-- ==== Sys2Proof/Laws/Invariant.lean ====
section
/-! SUPPORT. How each kind of write keeps the invariant, said once. -/

namespace Sys2Proof.Machine

/-- `INT` registers meet R23 whatever they hold. -/
theorem regOk_int (s : State) (v : Word) : RegOk s ⟨v, .int⟩ := fun f h => absurd h.symm (by simp)

/-- An element below its modulus meets R23. -/
theorem regOk_elem (s : State) {f : FieldSel} {v : Nat} (h : v < s.modOf f) : RegOk s ⟨BitVec.ofNat 256 v, f.tag⟩ := by
  intro g hg
  have hfg : f = g := FieldSel.tag_inj hg
  subst hfg
  show (BitVec.ofNat 256 v).toNat < _
  rwa [toNat_ofNat_of_lt (lt_of_lt_modOf h)]

theorem regOk_fp {s : State} {v : Word} (h : v.toNat < s.p) : RegOk s ⟨v, .fp⟩ := by
  intro g hg
  cases g
  · exact h
  · simp [FieldSel.tag] at hg

/-- What the invariant says apart from `STATUS` and the nonce generator. -/
def InvData (s : State) : Prop := (∀ i, RegOk s (s.reg i)) ∧ (∀ j, PointOk s (s.pt j)) ∧ KeyOk s ∧ MemOk s

theorem Inv.data {s : State} (h : Inv s) : InvData s := ⟨h.regs, h.pts, h.key, h.mem⟩

section Data
variable {s : State} (h : InvData s)
include h

theorem InvData.setReg (d : RIdx) {r : Reg} (hr : RegOk s r) : InvData (s.setReg d r) := by
  refine ⟨fun i => ?_, h.2.1, h.2.2.1, h.2.2.2⟩
  rw [State.reg_setReg]
  split_ifs
  · exact hr
  · exact h.1 i

theorem InvData.setPt (d : PIdx) {q : Point} (hq : PointOk s q) : InvData (s.setPt d q) := by
  refine ⟨h.1, fun j => ?_, h.2.2.1, h.2.2.2⟩
  rw [State.pt_setPt]
  split_ifs
  · exact hq
  · exact h.2.1 j

theorem InvData.setT (b : Bool) : InvData (s.setT b) := h

/-- A key as `KEYGEN` makes it (44_ecdsa.md R215), or the empty slot. -/
theorem InvData.setKey {k : KeySlot} (hk : KeyOk (s.setKey k)) : InvData (s.setKey k) := ⟨h.1, h.2.1, hk, h.2.2.2⟩

end Data

theorem keyOk_empty (s : State) : KeyOk (s.setKey KeySlot.empty) :=
  ⟨fun _ => rfl, fun h => by simp [State.setKey, KeySlot.empty] at h⟩

/-- Normal completion of a command run in a busy state. -/
theorem Inv.complete {s t : State} (hs : Inv s) (hb : s.busy = true) (ht : InvData t) (he : t.err = s.err)
    (hc : t.errcode = s.errcode) : Inv t.complete := by
  obtain ⟨-, h2, h3, h4⟩ := hs.status.1 hb
  refine ⟨ht.1, ht.2.1, ht.2.2.1, ⟨?_, ?_, ?_, ?_⟩, ht.2.2.2, .inl rfl⟩
  · intro h; simp at h
  · show t.err = true ↔ t.errcode ≠ 0
    rw [he, hc]; exact hs.status.2.1
  · show t.errcode ≠ 3
    rw [hc]; exact hs.status.2.2.1
  · show t.errcode.toNat ≤ 9
    rw [hc]; exact hs.status.2.2.2

/-- Error completion, with any kind the block raises (60_exceptions.md R270). -/
theorem Inv.completeError {s : State} (hs : Inv s) {e : ErrKind} (he : e ≠ .invalidEncoding) :
    Inv (s.completeError e) := by
  refine ⟨hs.regs, hs.pts, hs.key, ⟨?_, ?_, ?_, ?_⟩, hs.mem, .inl rfl⟩
  · intro h; simp at h
  · cases e <;> simp [ErrKind.code]
  · cases e <;> simp_all [ErrKind.code]
  · cases e <;> simp [ErrKind.code]

/-- Demotion leaves nothing constructed under the old configuration (10_state.md R37), whatever the new one. -/
theorem InvData.demote {s : State} (hm : MemOk s) (c : CurveConfig) : InvData { s.demote with cfg := c } := by
  refine ⟨fun i => ?_, fun j => ?_, ⟨fun _ => rfl, fun h => ?_⟩, hm⟩
  · show RegOk _ (s.demote.reg i)
    rw [State.reg_demote]
    exact regOk_int _ _
  · show PointOk _ (s.demote.pt j)
    rw [State.pt_demote]
    trivial
  · simp [KeySlot.empty] at h

/-- `gen()` gives residues. -/
theorem State.gen_pointOk {s : State} {g : Point} (h : s.gen = .ok g) : 0 < s.p ∧ PointOk s g := by
  rcases s.gen_cases with ⟨-, h'⟩ | ⟨-, -, h'⟩ | ⟨hp, -, h'⟩ <;> rw [h'] at h <;>
    simp only [reduceCtorEq, Except.ok.injEq] at h
  have hp' := Nat.pos_of_ne_zero hp
  have lt : ∀ x, (BitVec.ofNat 256 (x % s.p)).toNat < s.p := fun x => by
    rw [toNat_ofNat_of_lt (lt_trans (Nat.mod_lt _ hp') (s.modOf_lt .p))]
    exact Nat.mod_lt _ hp'
  exact ⟨hp', h ▸ ⟨lt _, lt _⟩⟩

/-- `smul` gives residues. -/
theorem State.smul_pointOk {s : State} (hp : 0 < s.p) {k : Nat} {P R : Point} (hP : PointOk s P)
    (h : s.smul k P = .ok R) : PointOk s R := by
  rw [State.smul_eq_loop] at h
  exact smulLoop_ok (Good := PointOk s) (fun a b c => State.padd_pointOk hp a b c) (acc := .inf) trivial hP h

end Sys2Proof.Machine
end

Exercise instructions -> Set down again, word for word, the stretch of records from the line with "t.errcode.toNat ≤ 9" to the line with "exact smulLoop_ok (Good", both of those lines included.

Written answer ->
  · show t.errcode.toNat ≤ 9
    rw [hc]; exact hs.status.2.2.2

/-- Error completion, with any kind the block raises (60_exceptions.md R270). -/
theorem Inv.completeError {s : State} (hs : Inv s) {e : ErrKind} (he : e ≠ .invalidEncoding) :
    Inv (s.completeError e) := by
  refine ⟨hs.regs, hs.pts, hs.key, ⟨?_, ?_, ?_, ?_⟩, hs.mem, .inl rfl⟩
  · intro h; simp at h
  · cases e <;> simp [ErrKind.code]
  · cases e <;> simp_all [ErrKind.code]
  · cases e <;> simp [ErrKind.code]

/-- Demotion leaves nothing constructed under the old configuration (10_state.md R37), whatever the new one. -/
theorem InvData.demote {s : State} (hm : MemOk s) (c : CurveConfig) : InvData { s.demote with cfg := c } := by
  refine ⟨fun i => ?_, fun j => ?_, ⟨fun _ => rfl, fun h => ?_⟩, hm⟩
  · show RegOk _ (s.demote.reg i)
    rw [State.reg_demote]
    exact regOk_int _ _
  · show PointOk _ (s.demote.pt j)
    rw [State.pt_demote]
    trivial
  · simp [KeySlot.empty] at h

/-- `gen()` gives residues. -/
theorem State.gen_pointOk {s : State} {g : Point} (h : s.gen = .ok g) : 0 < s.p ∧ PointOk s g := by
  rcases s.gen_cases with ⟨-, h'⟩ | ⟨-, -, h'⟩ | ⟨hp, -, h'⟩ <;> rw [h'] at h <;>
    simp only [reduceCtorEq, Except.ok.injEq] at h
  have hp' := Nat.pos_of_ne_zero hp
  have lt : ∀ x, (BitVec.ofNat 256 (x % s.p)).toNat < s.p := fun x => by
    rw [toNat_ofNat_of_lt (lt_trans (Nat.mod_lt _ hp') (s.modOf_lt .p))]
    exact Nat.mod_lt _ hp'
  exact ⟨hp', h ▸ ⟨lt _, lt _⟩⟩

/-- `smul` gives residues. -/
theorem State.smul_pointOk {s : State} (hp : 0 < s.p) {k : Nat} {P R : Point} (hP : PointOk s P)
    (h : s.smul k P = .ok R) : PointOk s R := by
  rw [State.smul_eq_loop] at h
  exact smulLoop_ok (Good := PointOk s) (fun a b c => State.padd_pointOk hp a b c) (acc := .inf) trivial hP h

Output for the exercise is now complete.